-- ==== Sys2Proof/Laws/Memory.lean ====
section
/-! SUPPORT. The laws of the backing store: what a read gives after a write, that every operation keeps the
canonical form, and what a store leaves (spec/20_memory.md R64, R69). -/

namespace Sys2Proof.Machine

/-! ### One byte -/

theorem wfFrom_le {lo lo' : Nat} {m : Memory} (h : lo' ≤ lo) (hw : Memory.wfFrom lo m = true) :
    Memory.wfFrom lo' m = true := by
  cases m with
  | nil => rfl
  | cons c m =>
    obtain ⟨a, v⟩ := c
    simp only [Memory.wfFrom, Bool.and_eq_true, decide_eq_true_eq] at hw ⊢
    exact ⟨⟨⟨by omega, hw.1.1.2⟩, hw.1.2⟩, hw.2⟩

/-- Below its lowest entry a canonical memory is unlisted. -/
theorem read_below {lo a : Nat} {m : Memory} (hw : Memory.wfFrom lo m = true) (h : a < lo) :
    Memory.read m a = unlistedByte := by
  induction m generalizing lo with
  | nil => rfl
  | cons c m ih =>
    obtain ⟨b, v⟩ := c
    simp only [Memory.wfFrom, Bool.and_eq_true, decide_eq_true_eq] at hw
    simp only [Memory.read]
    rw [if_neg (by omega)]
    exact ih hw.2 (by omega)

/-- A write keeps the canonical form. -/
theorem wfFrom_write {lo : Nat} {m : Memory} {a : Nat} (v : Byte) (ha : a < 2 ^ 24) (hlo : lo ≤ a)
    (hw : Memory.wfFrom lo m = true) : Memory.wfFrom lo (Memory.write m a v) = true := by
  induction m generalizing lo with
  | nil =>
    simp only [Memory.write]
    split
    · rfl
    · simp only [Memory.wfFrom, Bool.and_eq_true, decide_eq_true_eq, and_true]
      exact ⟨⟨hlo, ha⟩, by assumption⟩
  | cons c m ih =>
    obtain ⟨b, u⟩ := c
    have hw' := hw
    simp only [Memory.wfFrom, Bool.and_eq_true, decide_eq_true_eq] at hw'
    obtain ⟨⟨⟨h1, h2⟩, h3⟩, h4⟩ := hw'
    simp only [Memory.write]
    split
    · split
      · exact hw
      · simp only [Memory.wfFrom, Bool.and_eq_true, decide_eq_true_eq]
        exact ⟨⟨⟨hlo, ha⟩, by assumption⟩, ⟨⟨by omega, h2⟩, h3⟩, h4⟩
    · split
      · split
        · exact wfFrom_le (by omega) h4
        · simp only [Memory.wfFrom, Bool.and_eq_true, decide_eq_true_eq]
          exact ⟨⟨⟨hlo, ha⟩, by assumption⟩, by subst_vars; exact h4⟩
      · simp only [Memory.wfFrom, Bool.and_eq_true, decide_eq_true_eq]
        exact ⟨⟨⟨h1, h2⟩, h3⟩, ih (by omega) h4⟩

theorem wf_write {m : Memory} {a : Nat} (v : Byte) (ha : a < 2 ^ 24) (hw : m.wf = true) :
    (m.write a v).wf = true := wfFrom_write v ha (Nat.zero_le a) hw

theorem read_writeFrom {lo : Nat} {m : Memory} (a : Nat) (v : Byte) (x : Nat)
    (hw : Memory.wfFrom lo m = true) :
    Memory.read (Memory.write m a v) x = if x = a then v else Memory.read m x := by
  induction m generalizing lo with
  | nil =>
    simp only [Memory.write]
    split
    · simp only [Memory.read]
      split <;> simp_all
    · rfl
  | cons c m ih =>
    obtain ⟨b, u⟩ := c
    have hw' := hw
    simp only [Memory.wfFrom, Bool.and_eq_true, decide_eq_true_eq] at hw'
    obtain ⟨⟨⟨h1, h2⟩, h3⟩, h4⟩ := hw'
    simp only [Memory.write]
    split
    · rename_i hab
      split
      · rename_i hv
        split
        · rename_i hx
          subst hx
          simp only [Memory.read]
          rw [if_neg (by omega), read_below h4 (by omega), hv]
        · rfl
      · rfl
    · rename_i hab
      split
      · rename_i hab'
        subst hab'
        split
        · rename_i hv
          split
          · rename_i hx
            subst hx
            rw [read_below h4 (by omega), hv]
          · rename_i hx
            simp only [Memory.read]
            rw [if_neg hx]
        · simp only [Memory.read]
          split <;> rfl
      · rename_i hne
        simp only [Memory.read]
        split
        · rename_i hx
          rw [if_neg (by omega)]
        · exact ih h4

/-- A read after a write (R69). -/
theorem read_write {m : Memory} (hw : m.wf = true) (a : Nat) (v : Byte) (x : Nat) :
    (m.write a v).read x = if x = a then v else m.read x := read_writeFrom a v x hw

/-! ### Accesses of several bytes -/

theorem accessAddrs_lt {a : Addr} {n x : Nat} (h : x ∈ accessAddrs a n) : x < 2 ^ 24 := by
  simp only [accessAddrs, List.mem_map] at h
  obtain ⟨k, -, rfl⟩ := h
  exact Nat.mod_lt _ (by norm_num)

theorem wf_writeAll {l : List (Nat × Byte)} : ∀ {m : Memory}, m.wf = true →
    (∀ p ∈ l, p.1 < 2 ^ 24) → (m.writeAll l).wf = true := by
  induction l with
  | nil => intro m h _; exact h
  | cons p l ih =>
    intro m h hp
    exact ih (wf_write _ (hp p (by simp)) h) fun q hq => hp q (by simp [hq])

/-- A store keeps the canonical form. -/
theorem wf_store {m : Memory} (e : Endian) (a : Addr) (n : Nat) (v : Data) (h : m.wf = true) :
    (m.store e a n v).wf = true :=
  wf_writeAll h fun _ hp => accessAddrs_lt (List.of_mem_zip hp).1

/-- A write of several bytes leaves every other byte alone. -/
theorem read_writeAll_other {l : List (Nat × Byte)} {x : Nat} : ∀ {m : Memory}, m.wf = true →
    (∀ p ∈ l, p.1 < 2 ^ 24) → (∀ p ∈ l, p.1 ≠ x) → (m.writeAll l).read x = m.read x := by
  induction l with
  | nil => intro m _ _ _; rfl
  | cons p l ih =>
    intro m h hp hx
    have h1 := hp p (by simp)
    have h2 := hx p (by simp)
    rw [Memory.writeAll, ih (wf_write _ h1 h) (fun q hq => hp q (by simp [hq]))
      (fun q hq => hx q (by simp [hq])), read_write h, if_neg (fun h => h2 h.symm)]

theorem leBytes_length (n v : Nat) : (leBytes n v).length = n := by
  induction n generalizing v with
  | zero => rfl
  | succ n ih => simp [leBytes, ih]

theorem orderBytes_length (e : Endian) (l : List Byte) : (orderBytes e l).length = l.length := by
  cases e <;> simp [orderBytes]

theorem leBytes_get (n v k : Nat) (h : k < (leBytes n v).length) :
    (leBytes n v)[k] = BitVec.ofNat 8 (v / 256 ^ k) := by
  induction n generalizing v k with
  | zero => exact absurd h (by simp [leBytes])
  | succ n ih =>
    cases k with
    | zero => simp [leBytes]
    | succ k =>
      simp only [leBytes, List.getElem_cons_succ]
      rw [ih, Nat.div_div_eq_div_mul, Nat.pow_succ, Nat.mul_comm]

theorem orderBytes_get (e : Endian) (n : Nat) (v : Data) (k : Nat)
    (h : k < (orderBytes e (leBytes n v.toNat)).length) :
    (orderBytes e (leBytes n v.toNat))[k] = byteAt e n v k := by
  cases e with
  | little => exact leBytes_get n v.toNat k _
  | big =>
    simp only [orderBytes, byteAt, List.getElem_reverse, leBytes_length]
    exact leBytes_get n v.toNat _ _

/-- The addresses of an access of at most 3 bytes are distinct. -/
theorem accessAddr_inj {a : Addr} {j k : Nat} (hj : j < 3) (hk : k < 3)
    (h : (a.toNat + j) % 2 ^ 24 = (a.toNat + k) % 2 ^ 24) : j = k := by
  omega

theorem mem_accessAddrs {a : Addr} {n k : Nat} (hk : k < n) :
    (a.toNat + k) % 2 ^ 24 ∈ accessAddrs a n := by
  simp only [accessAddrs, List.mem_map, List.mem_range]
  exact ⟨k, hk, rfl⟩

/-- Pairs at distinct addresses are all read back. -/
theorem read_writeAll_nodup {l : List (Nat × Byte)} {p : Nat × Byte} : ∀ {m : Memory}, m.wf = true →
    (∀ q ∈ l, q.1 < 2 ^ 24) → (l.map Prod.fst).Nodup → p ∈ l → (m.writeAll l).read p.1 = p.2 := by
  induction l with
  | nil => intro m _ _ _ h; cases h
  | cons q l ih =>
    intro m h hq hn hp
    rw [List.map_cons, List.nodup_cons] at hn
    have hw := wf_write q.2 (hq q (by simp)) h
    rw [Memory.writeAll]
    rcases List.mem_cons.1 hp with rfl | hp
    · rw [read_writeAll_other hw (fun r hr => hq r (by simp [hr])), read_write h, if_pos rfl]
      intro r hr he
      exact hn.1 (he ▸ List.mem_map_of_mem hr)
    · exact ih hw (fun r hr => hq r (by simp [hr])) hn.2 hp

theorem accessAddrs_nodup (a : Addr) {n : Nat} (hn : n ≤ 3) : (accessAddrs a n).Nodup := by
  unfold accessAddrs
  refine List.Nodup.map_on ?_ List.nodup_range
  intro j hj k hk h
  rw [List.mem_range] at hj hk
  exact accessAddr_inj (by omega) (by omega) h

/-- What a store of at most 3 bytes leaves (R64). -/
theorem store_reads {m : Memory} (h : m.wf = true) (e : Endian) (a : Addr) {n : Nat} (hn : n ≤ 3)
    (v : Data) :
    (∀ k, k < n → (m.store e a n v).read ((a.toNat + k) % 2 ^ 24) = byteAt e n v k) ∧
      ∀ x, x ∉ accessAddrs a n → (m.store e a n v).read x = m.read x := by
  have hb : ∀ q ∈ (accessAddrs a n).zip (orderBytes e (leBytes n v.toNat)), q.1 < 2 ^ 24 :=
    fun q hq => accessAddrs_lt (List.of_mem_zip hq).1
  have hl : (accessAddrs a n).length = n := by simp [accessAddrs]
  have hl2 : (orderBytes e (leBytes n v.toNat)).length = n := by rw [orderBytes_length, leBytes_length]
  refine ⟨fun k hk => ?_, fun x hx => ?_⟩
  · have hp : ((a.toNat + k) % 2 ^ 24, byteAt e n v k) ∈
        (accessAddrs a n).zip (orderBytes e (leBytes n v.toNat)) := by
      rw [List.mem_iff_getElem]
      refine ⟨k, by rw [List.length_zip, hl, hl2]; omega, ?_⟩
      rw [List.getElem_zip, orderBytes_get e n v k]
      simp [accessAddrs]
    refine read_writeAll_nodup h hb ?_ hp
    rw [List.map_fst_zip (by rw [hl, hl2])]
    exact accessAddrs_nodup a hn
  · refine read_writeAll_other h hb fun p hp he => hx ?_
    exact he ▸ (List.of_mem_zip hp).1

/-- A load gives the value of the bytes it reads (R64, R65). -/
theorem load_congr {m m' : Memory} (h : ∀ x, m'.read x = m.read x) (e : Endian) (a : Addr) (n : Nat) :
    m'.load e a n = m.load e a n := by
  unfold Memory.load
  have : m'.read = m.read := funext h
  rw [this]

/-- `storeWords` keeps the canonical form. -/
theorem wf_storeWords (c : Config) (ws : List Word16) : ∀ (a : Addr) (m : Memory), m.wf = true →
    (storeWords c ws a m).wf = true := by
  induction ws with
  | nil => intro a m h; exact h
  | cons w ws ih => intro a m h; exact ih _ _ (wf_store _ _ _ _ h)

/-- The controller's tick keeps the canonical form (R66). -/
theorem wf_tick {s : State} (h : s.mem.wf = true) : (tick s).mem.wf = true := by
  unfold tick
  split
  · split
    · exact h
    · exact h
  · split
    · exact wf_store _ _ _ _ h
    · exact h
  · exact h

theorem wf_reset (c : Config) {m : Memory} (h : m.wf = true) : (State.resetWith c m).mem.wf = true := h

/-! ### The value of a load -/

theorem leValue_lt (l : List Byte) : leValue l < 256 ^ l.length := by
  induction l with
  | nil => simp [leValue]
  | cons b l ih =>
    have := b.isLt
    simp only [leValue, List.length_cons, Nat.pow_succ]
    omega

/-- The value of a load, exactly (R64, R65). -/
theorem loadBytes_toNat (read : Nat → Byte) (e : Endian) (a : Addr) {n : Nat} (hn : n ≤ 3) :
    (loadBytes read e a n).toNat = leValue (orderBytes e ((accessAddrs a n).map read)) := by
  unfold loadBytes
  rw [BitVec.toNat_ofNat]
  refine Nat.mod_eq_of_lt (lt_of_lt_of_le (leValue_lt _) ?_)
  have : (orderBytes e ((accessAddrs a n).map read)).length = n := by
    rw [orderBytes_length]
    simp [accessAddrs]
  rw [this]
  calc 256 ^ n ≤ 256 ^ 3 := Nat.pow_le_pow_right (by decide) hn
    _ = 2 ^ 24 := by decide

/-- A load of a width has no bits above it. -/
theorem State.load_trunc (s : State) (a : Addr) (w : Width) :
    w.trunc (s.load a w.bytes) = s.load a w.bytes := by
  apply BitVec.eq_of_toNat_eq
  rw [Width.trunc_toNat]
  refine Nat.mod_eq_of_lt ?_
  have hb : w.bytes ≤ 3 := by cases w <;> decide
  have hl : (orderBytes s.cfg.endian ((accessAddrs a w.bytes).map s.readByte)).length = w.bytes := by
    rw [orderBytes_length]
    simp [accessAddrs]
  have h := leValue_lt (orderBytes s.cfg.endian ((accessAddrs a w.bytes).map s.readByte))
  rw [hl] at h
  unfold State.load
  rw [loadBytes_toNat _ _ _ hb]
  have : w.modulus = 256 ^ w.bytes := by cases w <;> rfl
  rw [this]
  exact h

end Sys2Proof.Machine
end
----------------
## Problem to solve
Lines containing the word "several" must all be returned from the material above.

## Task solution
/-! ### Accesses of several bytes -/
/-- A write of several bytes leaves every other byte alone. -/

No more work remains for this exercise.